[LU-13753] sanityn test_51b: 'file size is 1024, should be 3145728' Created: 07/Jul/20  Updated: 13/Sep/23  Resolved: 27/Aug/20

Status: Resolved
Project: Lustre
Component/s: None
Affects Version/s: Lustre 2.14.0
Fix Version/s: None

Type: Bug Priority: Minor
Reporter: Maloo Assignee: Qian Yingjin
Resolution: Fixed Votes: 0
Labels: None

Issue Links:
Related
is related to LU-10934 integrate statx() API with Lustre Resolved
Severity: 3
Rank (Obsolete): 9223372036854775807

 Description   

This issue was created by maloo for liuying <emoly.liu@intel.com>

This issue relates to the following test suite run: https://testing.whamcloud.com/test_sets/abe98c66-5293-41c4-a72b-c317b11bb2e2

test_51b failed with the following error:

== sanityn test 51b: layout lock: glimpse should be able to restart if layout changed ================ 12:39:07 (1594039147)
1+0 records in
1+0 records out
1024 bytes (1.0 kB) copied, 0.00191303 s, 535 kB/s
fail_loc=0x1404
1+0 records in
1+0 records out
1048576 bytes (1.0 MB) copied, 1.74443 s, 601 kB/s
1024
 sanityn test_51b: @@@@@@ FAIL: file size is 1024, should be 3145728 

VVVVVVV DO NOT REMOVE LINES BELOW, Added by Maloo for auto-association VVVVVVV
sanityn test_51b - file size is 1024, should be 3145728



 Comments   
Comment by Chris Horn [ 07/Jul/20 ]

+1 on master: https://testing.whamcloud.com/test_sessions/23b5849c-c8b2-4516-883c-5198009482b8

Comment by Andreas Dilger [ 29/Jul/20 ]

+1 on master https://testing.whamcloud.com/test_sets/fe7f9404-be7c-43d7-8915-6a9db3002a43

Comment by James Nunez (Inactive) [ 29/Jul/20 ]

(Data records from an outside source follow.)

-- ==== Sys2Proof/Machine/Ops.lean ====
section
/-! DEFINITION. The operations every unit shares: registers and memory cells (20_memory.md rule R71), the free draws
of cells never written (10_state.md rule R43), the capacities (00_scope.md rule R6), the response of a transaction,
raising an error (60_exceptions.md rule R199) and clearing the error record (rule R201). -/

namespace Sys2Proof.Machine

/-! ### Register files -/

/-- What a register holds: `none` while it is unspecified (R43) or where the file has no register `i`. -/
def RegFile.content {w n : Nat} (f : RegFile w n) (i : Nat) : Option (BitVec w) :=
  match f[i]? with
  | some r => if r.written then some r.val else none
  | none => none

/-- The registers of a file after the values `vs` are written to the registers `i`, `i + 1`, ...: each is then an
ordinary register (R43). -/
def patch {w : Nat} : List (Reg w) → Nat → List (BitVec w) → List (Reg w)
  | [], _, _ => []
  | r :: rs, i + 1, vs => r :: patch rs i vs
  | _ :: rs, 0, v :: vs => { val := v, written := true } :: patch rs 0 vs
  | r :: rs, 0, [] => r :: rs

theorem patch_length {w : Nat} : ∀ (rs : List (Reg w)) (i : Nat) (vs : List (BitVec w)),
    (patch rs i vs).length = rs.length
  | [], _, _ => rfl
  | _ :: rs, i + 1, vs => congrArg (· + 1) (patch_length rs i vs)
  | _ :: rs, 0, _ :: vs => congrArg (· + 1) (patch_length rs 0 vs)
  | _ :: _, 0, [] => rfl

/-- The values `vs` written to the registers `i`, `i + 1`, ... of a file. Every offset is inside the file where the
counters are in their ranges (R41); a write outside it is dropped (log entry 6). -/
def RegFile.writeMany {w n : Nat} (f : RegFile w n) (i : Nat) (vs : List (BitVec w)) : RegFile w n :=
  ⟨⟨patch f.toList i vs⟩, by rw [List.size_toArray, patch_length, Vector.length_toList]⟩

/-- "The first write of any kind ... gives the cell the written value" (R43). -/
def RegFile.write {w n : Nat} (f : RegFile w n) (i : Nat) (v : BitVec w) : RegFile w n := RegFile.writeMany f i [v]

/-! ### Memories -/

/-- What cell `i` of a memory holds: `none` while it is unspecified (R43). -/
def Memory.content {w : Nat} : Memory w → Nat → Option (BitVec w)
  | [], _ => none
  | (a, v) :: m, i => if a = i then some v else Memory.content m i

/-- `MemWrite` (R71): cell `i` gets `v`; the list stays in rising order of offsets. -/
def Memory.write {w : Nat} : Memory w → Nat → BitVec w → Memory w
  | [], i, v => [(i, v)]
  | (a, u) :: m, i, v =>
    if i < a then (i, v) :: (a, u) :: m
    else if i = a then (i, v) :: m
    else (a, u) :: Memory.write m i v

/-- The values `vs` written to the cells `i`, `i + 1`, ... in increasing order. -/
def Memory.writeMany {w : Nat} (m : Memory w) (i : Nat) : List (BitVec w) → Memory w
  | [] => m
  | v :: vs => Memory.writeMany (Memory.write m i v) (i + 1) vs

/-- The canonical form of a memory: offsets strictly rising. (No entry can equal what an unlisted offset reads as,
because that is a free draw and no value.) -/
def Memory.wf {w : Nat} : Memory w → Bool
  | [] => true
  | [_] => true
  | (a, _) :: (b, v) :: m => decide (a < b) && Memory.wf ((b, v) :: m)

/-- Every listed offset is a cell of a memory of `cap` cells (R60). -/
def Memory.below {w : Nat} (cap : Nat) (m : Memory w) : Bool := m.all fun e => decide (e.1 < cap)

/-! ### Capacities (R6) -/

/-- `PMB_CAP = 64 * ((MSG_CAP + 72) div 64)`. -/
def pmbCap (c : Config) : Nat := 64 * ((c.msgCap + 72) / 64)

/-- `WSEQ_CAP = PMB_CAP div 4`. -/
def wseqCap (c : Config) : Nat := pmbCap c / 4

/-! ### Reading cells

A read of a cell never written is a free draw under no law (R43): `Config.freeByte` or `Config.freeWord` at the number
of draws so far, the space number (R60) and the offset. `nextDraw` follows each group of reads of different cells, so
that no two reads share a draw (log entry 3). -/

/-- The reads made so far are over: later reads of unspecified cells are new draws. -/
def State.nextDraw (s : State) : State := { s with draws := s.draws + 1 }

/-- Read of H[i]. -/
def State.readH (s : State) (i : Nat) : Word := (RegFile.content s.H i).getD (Config.freeWord s.draws 1 i)

/-- Read of V[i]. -/
def State.readV (s : State) (i : Nat) : Word := (RegFile.content s.V i).getD (Config.freeWord s.draws 2 i)

/-- Read of W[i]. -/
def State.readW (s : State) (i : Nat) : Word := (RegFile.content s.W i).getD (Config.freeWord s.draws 3 i)

/-- Read of DIG[i]. -/
def State.readDig (s : State) (i : Nat) : Byte := (RegFile.content s.DIG i).getD (Config.freeByte s.draws 4 i)

/-- `MemRead(MSG, i, 8)` (R71). -/
def State.readMsg (s : State) (i : Nat) : Byte := (Memory.content s.MSG i).getD (Config.freeByte s.draws 5 i)

/-- `MemRead(PMB, i, 8)` (R71). -/
def State.readPmb (s : State) (i : Nat) : Byte := (Memory.content s.PMB i).getD (Config.freeByte s.draws 6 i)

/-- `MemRead(WSEQ, i, 32)` (R71). -/
def State.readWseq (s : State) (i : Nat) : Word := (Memory.content s.WSEQ i).getD (Config.freeWord s.draws 7 i)

/-! ### Ending a transaction -/

/-- The transaction's response is `r`. -/
def State.respond (s : State) (r : Response) : State := { s with response := some r }

/-- `respond OK`. -/
def respondOk (s : State) : Host.Outcome State Fault Refusal := .next (s.respond .ok)

/-- The error record after an error: "ERR keeps the first error since it was last cleared" (R199). -/
def recordError (e : Word) (c : Cause) (op : Byte) : Word := if e = 0 then errWord c op else e

/-- `raise c(op)`: error entry (R199), the engine's whole exception mechanism. The error is recorded if ERR is 0, the
response is `ERR(c)`, and nothing else changes; "Control goes nowhere". `op` is 0 for a BusError. -/
def raise (c : Cause) (op : Byte) (s : State) : Host.Outcome State Fault Refusal :=
  .next ({ s with ERR := recordError s.ERR c op }.respond (.err c))

/-- Error return (R201): "There is nothing to return from"; the host clears the record by a write to ERR. -/
def clearErr (s : State) : State := { s with ERR := 0 }

/-- The reset event (R220, log entry 10): the state of R42. What the host will do next is not the engine's, and draws made after the
event are new draws. -/
def takeReset (s : State) : State :=
  { State.resetWith s.cfg with pending := s.pending, draws := s.draws }

end Sys2Proof.Machine
end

It looks like the majority of sanityn test 51b failures is for DNE/ZFS testing and started on 28 MAY 2020, but we do have some failures that are ZFS with no DNE like https://testing.whamcloud.com/test_sets/7e857919-f4e3-49fc-abda-4d67275bf425.

This test is failing ~20% of the time in autotest patch/review testing.

The early failures were attributed to ticket LU-10934.

Comment by John Hammond [ 29/Jul/20 ]

qian_wc This test was modified by https://review.whamcloud.com/36674 LU-10934 llite: integrate statx() API with Lustre. Could you revert the changes to the test and ensure that it passes consistently. In general we should not rewrite tests in this way. It makes it difficult to analyze test results over time. Instead please add a new test based on the old test. Once the test issues are addressed please ensure that the new test passes consistently.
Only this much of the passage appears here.